Lately I cry when reading scripture. (Why can’t I just read it and think on it like a normal good little Christian? Nope, right now I cry. His words break my heart. My lack of action breaks my heart.) I love my Lord so very much, and He is really re-working me in some areas.
Then while reading this book “Seven” by Jen Hatmaker, God began to escalate some of these things that I had finally shoved behind the couch in my mind because I could not figure out what to do with them. (Thank you Jen!)
For example, after returning from Africa I found myself walking through my home thinking, why in the world do I have so much stuff? Why do I place so much importance on what others think of how well decorated or updated my home is when people are literally starving to death?

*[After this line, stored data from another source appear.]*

-- ==== Sys2Proof/Laws/KeepsClose.lean ====
section
/-! SUPPORT. Keeps for the operations of Machine/Close.lean. -/

namespace Sys2Proof.Machine

set_option linter.all false

theorem State.settleSlot_keeps (s : State) (covered : Bool) (slot : Nat) :
    Keeps s (State.settleSlot s covered slot).1 := by
  unfold State.settleSlot
  repeat' first
    | with_reducible exact Keeps.refl _
    | with_reducible assumption
    | (extract_lets +onlyGivenNames x; first
        | (have h : State := x; clear h; with_reducible refine Keeps.gen x ?_ ?_; rotate_left; intro hx; clear_value x; rotate_left; subst x)
        | (have h : State := x.2; clear h; with_reducible refine Keeps.gen x.2 ?_ ?_; rotate_left; intro hx; clear_value x; rotate_left; subst x)
        | (have h : State := x.1; clear h; with_reducible refine Keeps.gen x.1 ?_ ?_; rotate_left; intro hx; clear_value x; rotate_left; subst x)
        | clear_value x
        | subst x)
    | with_reducible apply Keeps.ite ?_ ?_
    | with_reducible apply Keeps.ite2 ?_ ?_
    | with_reducible apply Keeps.ite1 ?_ ?_
    | with_reducible apply Keeps.trans ?_ (State.drawNat_keeps ..)
    | with_reducible apply Keeps.trans ?_ (State.putSession_keeps ..)
    | (simp only [Keeps.mk_iff]; with_reducible refine KeepsP.same ?_ rfl rfl rfl)
    | with_reducible apply Keeps.of2 (by with_reducible assumption) (State.drawNat_keeps ..)
    | split

theorem State.settleAll_keeps (s : State) (covered : Bool) : Keeps s (State.settleAll s covered).1 := by
  unfold State.settleAll
  repeat' first
    | with_reducible exact Keeps.refl _
    | with_reducible assumption
    | (extract_lets +onlyGivenNames x; first
        | (have h : State := x; clear h; with_reducible refine Keeps.gen x ?_ ?_; rotate_left; intro hx; clear_value x; rotate_left; subst x)
        | (have h : State := x.2; clear h; with_reducible refine Keeps.gen x.2 ?_ ?_; rotate_left; intro hx; clear_value x; rotate_left; subst x)
        | (have h : State := x.1; clear h; with_reducible refine Keeps.gen x.1 ?_ ?_; rotate_left; intro hx; clear_value x; rotate_left; subst x)
        | clear_value x
        | subst x)
    | with_reducible apply Keeps.foldl ?_ (fun _ _ => ?_)
    | with_reducible apply Keeps.foldl2 ?_ (fun _ _ => ?_)
    | with_reducible apply Keeps.foldl1 ?_ (fun _ _ => ?_)
    | with_reducible apply Keeps.ite ?_ ?_
    | with_reducible apply Keeps.ite2 ?_ ?_
    | with_reducible apply Keeps.ite1 ?_ ?_
    | with_reducible apply Keeps.trans ?_ (State.settleSlot_keeps ..)
    | (simp only [Keeps.mk_iff]; with_reducible refine KeepsP.same ?_ rfl rfl rfl)
    | with_reducible apply Keeps.of1 (by with_reducible assumption) (State.settleSlot_keeps ..)
    | split

theorem State.writeWaiting_keeps (n k : Nat) (s : State) : Keeps s (State.writeWaiting n k s) := by
  induction n generalizing s with
  | zero => exact Keeps.refl _
  | succ n ih =>
    unfold State.writeWaiting
    extract_lets rt
    split
    · exact Keeps.refl _
    · exact Keeps.ite (Keeps.refl _) (((State.setHodRt_keeps ..).trans (State.poke_keeps ..)).trans (ih _))

theorem State.stampRecord_keeps (s : State) (course : W64) (close : Tick) (r : RetRec) :
    Keeps s (State.stampRecord s course close r).1 := by
  unfold State.stampRecord
  repeat' first
    | with_reducible exact Keeps.refl _
    | with_reducible assumption
    | (extract_lets +onlyGivenNames x; first
        | (have h : State := x; clear h; with_reducible refine Keeps.gen x ?_ ?_; rotate_left; intro hx; clear_value x; rotate_left; subst x)
        | (have h : State := x.2; clear h; with_reducible refine Keeps.gen x.2 ?_ ?_; rotate_left; intro hx; clear_value x; rotate_left; subst x)
        | (have h : State := x.1; clear h; with_reducible refine Keeps.gen x.1 ?_ ?_; rotate_left; intro hx; clear_value x; rotate_left; subst x)
        | clear_value x
        | subst x)
    | with_reducible apply Keeps.ite ?_ ?_
    | with_reducible apply Keeps.ite2 ?_ ?_
    | with_reducible apply Keeps.ite1 ?_ ?_
    | with_reducible apply Keeps.trans ?_ (State.drawNat_keeps ..)
    | (simp only [Keeps.mk_iff]; with_reducible refine KeepsP.same ?_ rfl rfl rfl)
    | with_reducible apply Keeps.of2 (by with_reducible assumption) (State.drawNat_keeps ..)
    | split

theorem State.stampAll_keeps (s : State) (course : W64) (close : Tick) (l : List RetRec) : Keeps s (State.stampAll s course close l).1 := by
  unfold State.stampAll
  repeat' first
    | with_reducible exact Keeps.refl _
    | with_reducible assumption
    | (extract_lets +onlyGivenNames x; first
        | (have h : State := x; clear h; with_reducible refine Keeps.gen x ?_ ?_; rotate_left; intro hx; clear_value x; rotate_left; subst x)
        | (have h : State := x.2; clear h; with_reducible refine Keeps.gen x.2 ?_ ?_; rotate_left; intro hx; clear_value x; rotate_left; subst x)
        | (have h : State := x.1; clear h; with_reducible refine Keeps.gen x.1 ?_ ?_; rotate_left; intro hx; clear_value x; rotate_left; subst x)
        | clear_value x
        | subst x)
    | with_reducible apply Keeps.foldl ?_ (fun _ _ => ?_)
    | with_reducible apply Keeps.foldl2 ?_ (fun _ _ => ?_)
    | with_reducible apply Keeps.foldl1 ?_ (fun _ _ => ?_)
    | with_reducible apply Keeps.ite ?_ ?_
    | with_reducible apply Keeps.ite2 ?_ ?_
    | with_reducible apply Keeps.ite1 ?_ ?_
    | with_reducible apply Keeps.trans ?_ (State.stampRecord_keeps ..)
    | (simp only [Keeps.mk_iff]; with_reducible refine KeepsP.same ?_ rfl rfl rfl)
    | with_reducible apply Keeps.of1 (by with_reducible assumption) (State.stampRecord_keeps ..)
    | split

theorem State.closeHod_keeps (s : State) (covered : Bool) (recs : List (Nat × RetRec)) (k : Nat) :
    Keeps s (State.closeHod s covered recs k) := by
  unfold State.closeHod
  repeat' first
    | with_reducible exact Keeps.refl _
    | with_reducible assumption
    | (extract_lets +onlyGivenNames x; first
        | (have h : State := x; clear h; with_reducible refine Keeps.gen x ?_ ?_; rotate_left; intro hx; clear_value x; rotate_left; subst x)
        | (have h : State := x.2; clear h; with_reducible refine Keeps.gen x.2 ?_ ?_; rotate_left; intro hx; clear_value x; rotate_left; subst x)
        | (have h : State := x.1; clear h; with_reducible refine Keeps.gen x.1 ?_ ?_; rotate_left; intro hx; clear_value x; rotate_left; subst x)
        | clear_value x
        | subst x)
    | with_reducible apply Keeps.ite ?_ ?_
    | with_reducible apply Keeps.trans ?_ (State.stampAll_keeps ..)
    | with_reducible apply Keeps.trans ?_ (State.setHodRt_keeps ..)
    | with_reducible apply Keeps.trans ?_ (State.writeWaiting_keeps ..)
    | (simp only [Keeps.mk_iff]; with_reducible refine KeepsP.same ?_ rfl rfl rfl)
    | with_reducible apply Keeps.of1 (by with_reducible assumption) (State.stampAll_keeps ..)
    | with_reducible apply Keeps.trans ?_ (State.writeWaiting_keeps ..)
    | split

theorem State.writeReturns_keeps (s : State) (covered : Bool) (recs : List (Nat × RetRec)) :
    Keeps s (State.writeReturns s covered recs) := by
  unfold State.writeReturns
  repeat' first
    | with_reducible exact Keeps.refl _
    | with_reducible assumption
    | with_reducible apply Keeps.foldl ?_ (fun _ _ => ?_)
    | with_reducible apply Keeps.foldl2 ?_ (fun _ _ => ?_)
    | with_reducible apply Keeps.foldl1 ?_ (fun _ _ => ?_)
    | with_reducible apply Keeps.ite ?_ ?_
    | with_reducible apply Keeps.trans ?_ (State.closeHod_keeps ..)
    | (simp only [Keeps.mk_iff]; with_reducible refine KeepsP.same ?_ rfl rfl rfl)
    | split

theorem State.logCourse_keeps (s : State) (covered : Bool) (late : Nat) :
    Keeps s (State.logCourse s covered late) := by
  unfold State.logCourse
  repeat' first
    | with_reducible exact Keeps.refl _
    | with_reducible assumption
    | (extract_lets +onlyGivenNames x; first
        | (have h : State := x; clear h; with_reducible refine Keeps.gen x ?_ ?_; rotate_left; intro hx; clear_value x; rotate_left; subst x)
        | clear_value x
        | subst x)
    | with_reducible apply Keeps.foldl ?_ (fun _ _ => ?_)
    | with_reducible apply Keeps.foldl2 ?_ (fun _ _ => ?_)
    | with_reducible apply Keeps.foldl1 ?_ (fun _ _ => ?_)
    | with_reducible apply Keeps.ite ?_ ?_
    | with_reducible apply Keeps.trans ?_ (State.setNum_keeps ..)
    | (simp only [Keeps.mk_iff]; with_reducible refine KeepsP.same ?_ rfl rfl rfl)
    | split
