-- ==== Sys2Proof/Laws/KeepsMirror.lean ====
section
/-! SUPPORT. Keeps for the operations of Machine/Mirror.lean. -/

namespace Sys2Proof.Machine

set_option linter.all false

theorem State.placePage_keeps (s : State) (x : Session) (n : Nat) (a : W64) (twin : Bool) :
    Keeps s (State.placePage s x n a twin).2 := by
  unfold State.placePage
  repeat' first
    | with_reducible exact Keeps.refl _
    | with_reducible assumption
    | with_reducible apply Keeps.ite ?_ ?_
    | with_reducible apply Keeps.ite2 ?_ ?_
    | with_reducible apply Keeps.ite1 ?_ ?_
    | with_reducible apply Keeps.trans ?_ (State.newSlot_keeps ..)
    | (simp only [Keeps.mk_iff]; with_reducible refine KeepsP.same ?_ rfl rfl rfl)
    | with_reducible apply Keeps.of2 (by with_reducible assumption) (State.newSlot_keeps ..)
    | split

theorem State.applyPage_keeps (s : State) (x : Session) (b : List Byte) (twin : Bool) :
    Keeps s (State.applyPage s x b twin).1 := by
  unfold State.applyPage
  repeat' first
    | with_reducible exact Keeps.refl _
    | with_reducible assumption
    | (extract_lets +onlyGivenNames x; first
        | (have h : State := x; clear h; with_reducible refine Keeps.gen x ?_ ?_; rotate_left; intro hx; clear_value x; rotate_left; subst x)
        | (have h : State := x.2; clear h; with_reducible refine Keeps.gen x.2 ?_ ?_; rotate_left; intro hx; clear_value x; rotate_left; subst x)
        | (have h : State := x.1; clear h; with_reducible refine Keeps.gen x.1 ?_ ?_; rotate_left; intro hx; clear_value x; rotate_left; subst x)
        | clear_value x
        | subst x)
    | with_reducible apply Keeps.ite ?_ ?_
    | with_reducible apply Keeps.ite2 ?_ ?_
    | with_reducible apply Keeps.ite1 ?_ ?_
    | with_reducible apply Keeps.trans ?_ (State.placePage_keeps ..)
    | with_reducible apply Keeps.trans ?_ (State.poke_keeps ..)
    | (simp only [Keeps.mk_iff]; with_reducible refine KeepsP.same ?_ rfl rfl rfl)
    | with_reducible apply Keeps.of2 (by with_reducible assumption) (State.placePage_keeps ..)
    | split

theorem State.applyRow_keeps (s : State) (x : Session) (twin draft : Bool) (layer pos : Nat) (row : List Byte) :
    Keeps s (State.applyRow s x twin draft layer pos row).1 := by
  unfold State.applyRow
  repeat' first
    | with_reducible exact Keeps.refl _
    | with_reducible assumption
    | (extract_lets +onlyGivenNames x; first
        | (have h : State := x; clear h; with_reducible refine Keeps.gen x ?_ ?_; rotate_left; intro hx; clear_value x; rotate_left; subst x)
        | (have h : State := x.2; clear h; with_reducible refine Keeps.gen x.2 ?_ ?_; rotate_left; intro hx; clear_value x; rotate_left; subst x)
        | (have h : State := x.1; clear h; with_reducible refine Keeps.gen x.1 ?_ ?_; rotate_left; intro hx; clear_value x; rotate_left; subst x)
        | clear_value x
        | subst x)
    | with_reducible apply Keeps.ite ?_ ?_
    | with_reducible apply Keeps.ite2 ?_ ?_
    | with_reducible apply Keeps.ite1 ?_ ?_
    | with_reducible apply Keeps.trans ?_ (State.newSlot_keeps ..)
    | with_reducible apply Keeps.trans ?_ (State.poke_keeps ..)
    | (simp only [Keeps.mk_iff]; with_reducible refine KeepsP.same ?_ rfl rfl rfl)
    | with_reducible apply Keeps.of2 (by with_reducible assumption) (State.newSlot_keeps ..)
    | split

theorem State.applyRecord_keeps (s : State) (m : MirrorImage) (r : MirrorRec) (twin : Bool) :
    Keeps s (State.applyRecord s m r twin).1 := by
  unfold State.applyRecord
  repeat' first
    | with_reducible exact Keeps.refl _
    | with_reducible assumption
    | (extract_lets +onlyGivenNames x; first
        | (have h : State := x; clear h; with_reducible refine Keeps.gen x ?_ ?_; rotate_left; intro hx; clear_value x; rotate_left; subst x)
        | (have h : State := x.2; clear h; with_reducible refine Keeps.gen x.2 ?_ ?_; rotate_left; intro hx; clear_value x; rotate_left; subst x)
        | (have h : State := x.1; clear h; with_reducible refine Keeps.gen x.1 ?_ ?_; rotate_left; intro hx; clear_value x; rotate_left; subst x)
        | (have h : _ → _ := x; clear h; subst x; try dsimp -zeta only)
        | clear_value x
        | subst x)
    | with_reducible apply Keeps.foldl ?_ (fun _ _ => ?_)
    | with_reducible apply Keeps.foldl2 ?_ (fun _ _ => ?_)
    | with_reducible apply Keeps.foldl1 ?_ (fun _ _ => ?_)
    | with_reducible apply Keeps.ite ?_ ?_
    | with_reducible apply Keeps.ite2 ?_ ?_
    | with_reducible apply Keeps.ite1 ?_ ?_
    | with_reducible apply Keeps.trans ?_ (State.applyRow_keeps ..)
    | with_reducible apply Keeps.trans ?_ (State.applyPage_keeps ..)
    | with_reducible apply Keeps.trans ?_ (State.newSlot_keeps ..)
    | with_reducible apply Keeps.trans ?_ (State.poke_keeps ..)
    | (simp only [Keeps.mk_iff]; with_reducible refine KeepsP.same ?_ rfl rfl rfl)
    | with_reducible apply Keeps.of1 (by with_reducible assumption) (State.applyRow_keeps ..)
    | with_reducible apply Keeps.of1 (by with_reducible assumption) (State.applyPage_keeps ..)
    | with_reducible apply Keeps.of2 (by with_reducible assumption) (State.newSlot_keeps ..)
    | split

When I found myself alone in our home, I would literally look around the room and examine all the pieces of furniture and think, “I don’t need that. Am I willing to give it all up?” (This from a person that attaches sentimental meanings to objects like crazy.)
I have done fundraisers and worked with our teens and we have raised thousands of dollars to help the poor here in the US and across the globe, but how often am I being truly intentional with my “stuff” that I have accumulated. Yes, I can mindlessly donate it to “Good Will”, or to the “Salvation Army”, (Both great places to donate) but what if I am more intentional and seek out someone who really needs it? What if I give away things I really love, but do not need?
What if I stop eating so much food simply because I am on an emotional whim or because my goodness I just love food? (And I do, I love cooking, baking, all the wonders of the culinary world.)
What if I start eating not to satisfy my taste buds and emotional outbursts, (Ode to chocolate how I love you!) but as I should to feed this “temple” the Lord has given me. I truly am excited with the over-haul God has given me on my view of food this last month. Why am I so excited? Stay tuned my friends, stay tuned…
I am thrilled to say I started my "Seven" fast with a friend of mine from church. (Thank you Jesus for giving me such a wonderful soul to go through this fast with!) I started with month one which covers food and I cannot wait to write about what He has been teaching me through it. (Obviously)
Here is where I have to tell you that I just love how the Lord works. He is such a beautiful master-mind.
While reading the book, “Seven” and starting my, “Seven” fast I simultaneously was reading the biography of Dietrich Bonhoeffer. Also midway through reading the book, "Seven", I began another book called “The Irresistible Revolution” by Shane Claiborne that one of my teens, I call her my “dear daughter” handed to me and told me I needed to read.
I was completely in the dark at the time, that these books all intermingle on the same topics over and over again. I was even more clueless to the fact that they might even literally mention each other by name. Oh Lord, you are such a clever one. Mmm, mmm, mmm…
Oh Lord, Your ways are not mine and that has never been as abundantly clear as it is right now.
I hope you stay tuned my friends, there is more to come on my mess. ;)
Seek Justice, Love Mercy, and Walk Humbly with your God.